Below are entries; output exactly the lines from the one with "def execWatchdogExpire (n" to the one with "TUN_FAILED_NO_SPARE (R221). -/", both included, and nothing else.

__Supplied material__.
--- --- ---
/-- What check 5 finds of the image in common memory (R207): `none` while the access is held. -/
def Hub.sourceOk (h : Hub) (src total : Nat) : Hub × Option Bool :=
  if src % 64 ≠ 0 ∨ src < 0x300000 ∨ 0x380000 < src + total ∨ h.badRange src total = true then (h, some false)
  else
    match h.accessRange 4 .read src total with
    | (h, .ok) => (h, some true)
    | (h, .held) => (h, none)
    | (h, _) => (h, some false)

/-- Checks 6 to 13 of R207 but the signature, which R209 completes later: the RESULT of the first failure. `cold`
adds the COLD_OK rule of R212. -/
def Hub.pitchChecks (h : Hub) (n : Nat) (share : Bool) (src code data : Nat) (cold : Bool) : Option Nat :=
  let x := h.imageHead src
  let bound := h.bindingShown n
  if !x.wellFormed then some 3
  else if h.get (word A.DEV_BEHAVIOUR) < x.behaviour then some 0xD
  else if cold && !bit x.flags 0 then some 0xE
  else if slice bound 0 2 ≠ 2 ∨ (x.endpoint ≠ 0xFF ∧ x.endpoint ≠ slice bound 4 6) ∨ bit x.classes (slice bound 2 2) = false then
    some 7
  else if 8192 < code + x.codeBytes / 4 ∨ 65536 < data * 64 + x.dataBytes then some 0xA
  else if (!share && (h.peers n).any (fun m => overlap code (x.codeBytes / 4) (h.codeWin m).1 (h.codeWin m).2))
      || (h.peers n).any (fun m => overlap data (x.dataBytes / 64) (h.dataWin m).1 (h.dataWin m).2) then some 9
  else if share && !(h.peers n).any (fun m => h.codeWin m == (code, x.codeBytes / 4) && (h.ctx m).shareable
      && h.on (R.TUNC_MEAS_INFO_VALID m) && h.measured m == h.imageHash src x) then some 0xB
  else if h.lifecycle = 2 ∧ bit (h.get R.SEC_STATUS_PKEYS) x.key = false then some 5
  else none

/-- Checks 2 to 4 of R207. -/
def Hub.pitchPre (h : Hub) (n : Nat) : Option Nat :=
  if h.lifecycle = 3 ∨ h.lifecycle = 4 then some 6
  else if 96 ≤ n ∨ h.tunServed (n / 12) = false then some 0xF
  else if [cxLoading, cxRunning, cxWaiting, cxMoving].contains (h.ctxState n) then some 8
  else none

/-- A pitch records its RESULT. -/
def Hub.pitchResult (h : Hub) (n r : Nat) : Hub := (h.put R.TUNC_PITCH_STATUS_RESULT r).put R.TUNC_PITCH_STATUS_TUNNEL n

/-- The context enters LOADING with its new windows (R209). -/
def Hub.pitchStart (h : Hub) (n : Nat) (share : Bool) (src code data : Nat) (cold : Option Nat) : Hub :=
  let x := h.imageHead src
  let h := (h.put R.TUNC_PITCH_STATUS_BUSY 1).setCtxState n cxLoading
  let h := h.wr (A.TUNC_CTX_CODE n) (W (code + x.codeBytes / 4 * 65536))
  let h := h.wr (A.TUNC_CTX_DATA n) (W (data + x.dataBytes / 64 * 65536))
  let p : Pitching :=
    { tunnel := n, share := share, src := src, codeBase := code, dataBase := data, codeBytes := x.codeBytes,
      initBytes := x.initBytes, dataBytes := x.dataBytes, entry := x.entry, key := x.key, signed := h.lifecycle == 2,
      shareable := bit x.flags 1, cold := cold }
  { h with tun := { h.tun with pitch := some p } }

/-- A pitch is decided by checks 2 to 12 (R207); one whose source read is held waits, BUSY (R397). -/
def Hub.pitchDecide (h : Hub) (q : PitchReq) : Hub :=
  match h.pitchPre q.tunnel with
  | some r => h.pitchResult q.tunnel r
  | none =>
    match h.sourceOk q.src (max 160 (h.imageHead q.src).total) with
    | (h, none) => { h with tun := { h.tun with pitchWait := some q } }.put R.TUNC_PITCH_STATUS_BUSY 1
    | (h, some false) => h.pitchResult q.tunnel 0xC
    | (h, some true) =>
      match h.pitchChecks q.tunnel q.share q.src q.codeBase q.dataBase false with
      | some r => h.pitchResult q.tunnel r
      | none => h.pitchStart q.tunnel q.share q.src q.codeBase q.dataBase none

/-- PITCH (R207): TUNC_PITCH_CTRL written with GO (assumption 44, DESIGN CHOICE; 54, DEDUCED). -/
def Hub.pitch (h : Hub) (n : Nat) (share : Bool) : Hub :=
  let h := (h.put R.TUNC_PITCH_CTRL_TUNNEL n).put R.TUNC_PITCH_CTRL_MODE (b2n share)
  if h.on R.TUNC_PITCH_STATUS_BUSY then h.put R.TUNC_PITCH_STATUS_RESULT 2
  else h.pitchDecide ⟨n, share, (h.rd A.TUNC_PITCH_SRC).toNat, h.get R.TUNC_PITCH_BASE_CODE_BASE,
    h.get R.TUNC_PITCH_BASE_DATA_BASE⟩

/-- A pitch that waited for the access table is decided again as EN returns to 1 (R397). -/
def Hub.pitchResume (h : Hub) : Hub :=
  match h.tun.pitchWait with
  | some q => ({ h with tun := { h.tun with pitchWait := none } }.put R.TUNC_PITCH_STATUS_BUSY 0).pitchDecide q
  | none => h

/-- Zeros stored over a range of memory (assumption 55, DEDUCED). -/
def Hub.mzero (h : Hub) (a n : Nat) : Hub :=
  { h with mem := h.mem.filter (fun e => !(decide (a ≤ e.1) && decide (e.1 < a + n))) }.freshRange a n

/-- The pitch chain (R210). -/
def Hub.chain (h : Hub) : List Byte := (List.range 12).flatMap (fun k => wordBytes (h.rd (A.TUNC_MEAS_CHAIN k)))

/-- A DONE pitch is measured (R210). -/
def Hub.measure (h : Hub) (p : Pitching) (hash : List Byte) : Hub :=
  let n := p.tunnel
  let h := (h.bump R.TUNC_PITCH_STATUS_COUNT).wrBytes (A.TUNC_MEAS n 0) hash
  let info := 1 + b2n p.signed * 2 + p.key % 4 * 4 + b2n p.share * 16 + h.get R.TUNC_PITCH_STATUS_COUNT * 65536
  let h := h.wr (A.TUNC_MEAS_INFO n) (W info)
  h.wrBytes (A.TUNC_MEAS_CHAIN 0)
    (sha384 (h.chain ++ hash ++ [BitVec.ofNat 8 n, BitVec.ofNat 8 (b2n p.signed + 2 * b2n p.share)]))

/-- The result of a cold entry (R212), its refusal logged (R213). -/
def Hub.coldResult (h : Hub) (i n r : Nat) : Hub :=
  let a := if i < 8 then A.TUNC_COLD_RESULT0 else A.TUNC_COLD_RESULT1
  let h := h.put ⟨a, 4 * (i % 8), 4⟩ r
  if r = 0 ∨ r = 1 then h else h.log 13 0x05 sevCT n r 0

/-- A pitch ends with a RESULT (assumption 54, DEDUCED). -/
def Hub.pitchEnd (h : Hub) (p : Pitching) (r : Nat) : Hub :=
  let h := { h with tun := { h.tun with pitch := none } }.put R.TUNC_PITCH_STATUS_BUSY 0
  let h := match p.cold with | some i => h.coldResult i p.tunnel r | none => h
  (h.pitchResult p.tunnel r).releaseWrites

/-- PITCH_COMPLETE (R209): the copy is done and the signature checked; waits for a takeover of its tun to end. On a tun that
has failed meanwhile the context traps as it enters RUNNING (R221) (assumption 44, DESIGN CHOICE). -/
def Hub.pitchComplete (h : Hub) : Hub :=
  match h.tun.pitch with
  | none => h
  | some p =>
    let n := p.tunnel
    let t := n / 12
    if h.tun.moving = some t then h
    else
      let x := h.imageHead p.src
      let hash := h.imageHash p.src x
      let code := progBase t + 4 * p.codeBase
      let data := dataBase t + 64 * p.dataBase
      if p.signed && !h.imageSigned p.src x then
        ((((h.mzero code p.codeBytes).mzero data p.dataBytes).emptyCtx n).pitchEnd p 4)
      else
        let codeB := h.mbytes (p.src + 64) p.codeBytes
        let initB := h.mbytes (p.src + 64 + p.codeBytes) p.initBytes
        let h := if p.share then h else (h.mzero code p.codeBytes).mstore code codeB
        let h := ((h.mzero data p.dataBytes).mstore data initB).measure p hash
        let h := (h.put (R.TUNC_CTX_STATUS_CAUSE n) 0).put (R.TUNC_CTX_STATUS_RESTARTS n) 0
        let h := h.setCtx n { Ctx.empty with entry := p.entry, shareable := p.shareable }
        let h := (h.enterCtx n).pitchEnd p 1
        if h.tunServed t then h else h.trap n 0xB (h.ctx n).pc 0

/-! ### Spare-tun takeover (R218–R221) -/

/-- Whether tun 8 may take over now: automatic takeover allowed and tun 8 on standby (assumption 43, DEDUCED). -/
def Hub.canTakeOver (h : Hub) : Bool := h.on R.TUNC_CTRL_SPARE_EN && h.get R.TUNC_STATUS_SPARE == 0

/-- A tun is marked failed. -/
def Hub.markFailed (h : Hub) (t : Nat) : Hub :=
  h.put R.TUNC_STATUS_FAILED (setSlice (h.get R.TUNC_STATUS_FAILED) t 1 1)

/-- Takeover begins (R219 step 1): contexts stop and enter MOVING; a LOADING one waits in LOADING. A window load on which one
is stalled completes without it and is issued again; a store stays with its context (R244) (assumption 126, DEDUCED). -/
def Hub.takeOver (h : Hub) (t : Nat) : Hub :=
  let h := (((h.markFailed t).put R.TUNC_STATUS_SPARE 1).put R.TUNC_STATUS_SERVED t).put R.TUNC_STATUS_MOVING 1
  let h := h.logBy 13 0x02 sevDG t 0 0 .takeover
  let h := { h with tun := { h.tun with moving := some t, spareRan := false } }
  (ctxsOf t).foldl (fun h n =>
    if h.ctxState n = cxLoading then h
    else
      let h := if (h.ctx n).win.any (fun w => w.store.isNone) then h.leaveWin n else h
      (h.setCtx n { h.ctx n with was := h.ctxState n }).setCtxState n cxMoving) h

/-- A moved context resumes (R219 step 3), then what waited for it is applied. -/
def Hub.resumeCtx (h : Hub) (n : Nat) : Hub :=
  if h.ctxState n = cxMoving then
    let x := h.ctx n
    let h := (h.setCtx n { x with stopLater := false, mailLater := false }).setCtxState n x.was
    let h := if x.mailLater then h.latchEvent evMail n else h
    if x.stopLater then h.stopCtx n else h
  else h

/-- A takeover in progress is over: its contexts are in their previous states and held writes go on. -/
def Hub.moveEnd (h : Hub) (t : Nat) : Hub :=
  let h := { h with tun := { h.tun with moving := none } }.put R.TUNC_STATUS_MOVING 0
  ((ctxsOf t).foldl Hub.resumeCtx h).releaseWrites

/-- Whether the failure of its tun traps a context: it executes, or would at a restart (R221) (assumption 43, DEDUCED). -/
def Hub.failTraps (h : Hub) (n : Nat) : Bool :=
  h.ctxState n == cxRunning || h.ctxState n == cxWaiting || (h.ctxState n == cxTrapped && (h.ctx n).restart)

/-- A tun fails with no spare: its contexts trap with TUN_FAIL, one being moved and one about to restart among them; one
in LOADING does as it enters RUNNING (R221) (assumption 43, DEDUCED). -/
def Hub.tunFailed (h : Hub) (t : Nat) : Hub :=
  let h := (h.markFailed t).log 13 0x03 sevCT t 0 0
  let h := if h.tun.moving = some t then h.moveEnd t else h
  (ctxsOf t).foldl (fun h n =>
    if h.failTraps n then (h.setCtx n { h.ctx n with restart := false }).trap n 0xB (h.ctx n).pc 0 else h) h

/-- Tun 8 fails: on standby it becomes unavailable; serving, the tun whose role it holds fails (R221). -/
def Hub.spareFailed (h : Hub) : Hub :=
  let st := h.get R.TUNC_STATUS_SPARE
  let h := (h.markFailed 8).put R.TUNC_STATUS_SPARE 2
  if st = 0 then h.log 13 0x04 sevDG 8 0 0
  else if st = 1 then (h.recovered .takeover).tunFailed (h.get R.TUNC_STATUS_SERVED)
  else h

/-- TUN_CHECKER_MISMATCH (R218): tun `t`'s checker or an unrepairable memory of it (assumption 43, DEDUCED). -/
def Hub.tunMismatch (h : Hub) (t : Nat) : Hub :=
  if t = 8 then h.spareFailed
  else if bit (h.get R.TUNC_STATUS_FAILED) t then h
  else if h.canTakeOver then h.takeOver t
  else h.tunFailed t

/-- TUNC_FORCE (R218): nothing while tun 8 is not on standby, or for an index above 7. -/
def Hub.tuncForce (h : Hub) (t : Nat) : Hub :=
  let h := h.put R.TUNC_FORCE_TUN t
  if h.canTakeOver && decide (t < 8) then h.takeOver t else h

/-- The bytes of a range copied to another place (assumption 55, DEDUCED). -/
def Hub.mcopy (h : Hub) (src dst n : Nat) : Hub :=
  let inR := fun (a : Nat) => decide (src ≤ a) && decide (a < src + n)
  let bytes := h.mem.filter (fun e => inR e.1)
  let bad := (h.tun.bad.filter (fun w => inR (8 * w))).map (fun w => w - src / 8 + dst / 8)
  let h := h.mzero dst n
  let h := bytes.foldl (fun h e => h.mwr (e.1 - src + dst) e.2) h
  { h with tun := { h.tun with bad := h.tun.bad ++ bad } }

/-- TAKEOVER_COMPLETE (R219, R220): the tun's windows keep their contents, now in tun 8's memories, and tun 8's own
windows show the failed tun's. -/
def Hub.takeoverComplete (h : Hub) : Hub :=
  match h.tun.moving with
  | none => h
  | some t => ((h.mcopy (progBase t) (progBase 8) 0x8000).mcopy (dataBase t) (dataBase 8) 0x10000).moveEnd t

/-- TUN_FAILED_NO_SPARE (R221): a tun fails while tun 8 cannot take over. -/
def Hub.tunFailedNoSpare (h : Hub) (t : Nat) : Hub :=
  if h.canTakeOver then h else if bit (h.get R.TUNC_STATUS_FAILED) t then h else h.tunFailed t

/-! ### The rows of the table -/

/-- BIND_REQUEST (R203). -/
def execBindRequest (tunnel : Fin 96) (binding : BitVec 18) (s : State) : Result :=
  s.upd (fun h => h.bindRequest tunnel binding.toNat)

/-- PITCH (R207). -/
def execPitch (tunnel : BitVec 7) (share : Bool) (s : State) : Result := s.upd (fun h => h.pitch tunnel.toNat share)


/-- CONTEXT_RESTART (R216). -/
def execContextRestart (n : Fin 96) (s : State) : Result := s.upd (fun h => h.contextRestart n)

/-- WATCHDOG_EXPIRE (R202). -/
def execWatchdogExpire (n : Fin 96) (s : State) : Result := s.upd (fun h => h.watchdogExpire n)

/-- CONTEXT_STOP (R217). -/
def execContextStop (tunnel : BitVec 7) (s : State) : Result := s.upd (fun h => h.contextStop tunnel.toNat)

/-- DOORBELL (R200). -/
def execDoorbell (tunnel : BitVec 7) (s : State) : Result := s.upd (fun h => h.doorbell tunnel.toNat)

/-- TUN_CHECKER_MISMATCH (R218). -/
def execTunCheckerMismatch (t : Fin 9) (s : State) : Result := s.upd (fun h => h.tunMismatch t)

/-- TUNC_FORCE (R218). -/
def execTuncForce (t : BitVec 4) (s : State) : Result := s.upd (fun h => h.tuncForce t.toNat)

/-- TAKEOVER_COMPLETE (R219). -/
def execTakeoverComplete (s : State) : Result := s.upd (fun h => h.takeoverComplete)

/-- TUN_FAILED_NO_SPARE (R221). -/
def execTunFailedNoSpare (t : Fin 8) (s : State) : Result := s.upd (fun h => h.tunFailedNoSpare t)

end Sys2Proof.Machine
end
--- --- ---
__Written solution__.
def execWatchdogExpire (n : Fin 96) (s : State) : Result := s.upd (fun h => h.watchdogExpire n)

/-- CONTEXT_STOP (R217). -/
def execContextStop (tunnel : BitVec 7) (s : State) : Result := s.upd (fun h => h.contextStop tunnel.toNat)

/-- DOORBELL (R200). -/
def execDoorbell (tunnel : BitVec 7) (s : State) : Result := s.upd (fun h => h.doorbell tunnel.toNat)

/-- TUN_CHECKER_MISMATCH (R218). -/
def execTunCheckerMismatch (t : Fin 9) (s : State) : Result := s.upd (fun h => h.tunMismatch t)

/-- TUNC_FORCE (R218). -/
def execTuncForce (t : BitVec 4) (s : State) : Result := s.upd (fun h => h.tuncForce t.toNat)

/-- TAKEOVER_COMPLETE (R219). -/
def execTakeoverComplete (s : State) : Result := s.upd (fun h => h.takeoverComplete)

/-- TUN_FAILED_NO_SPARE (R221). -/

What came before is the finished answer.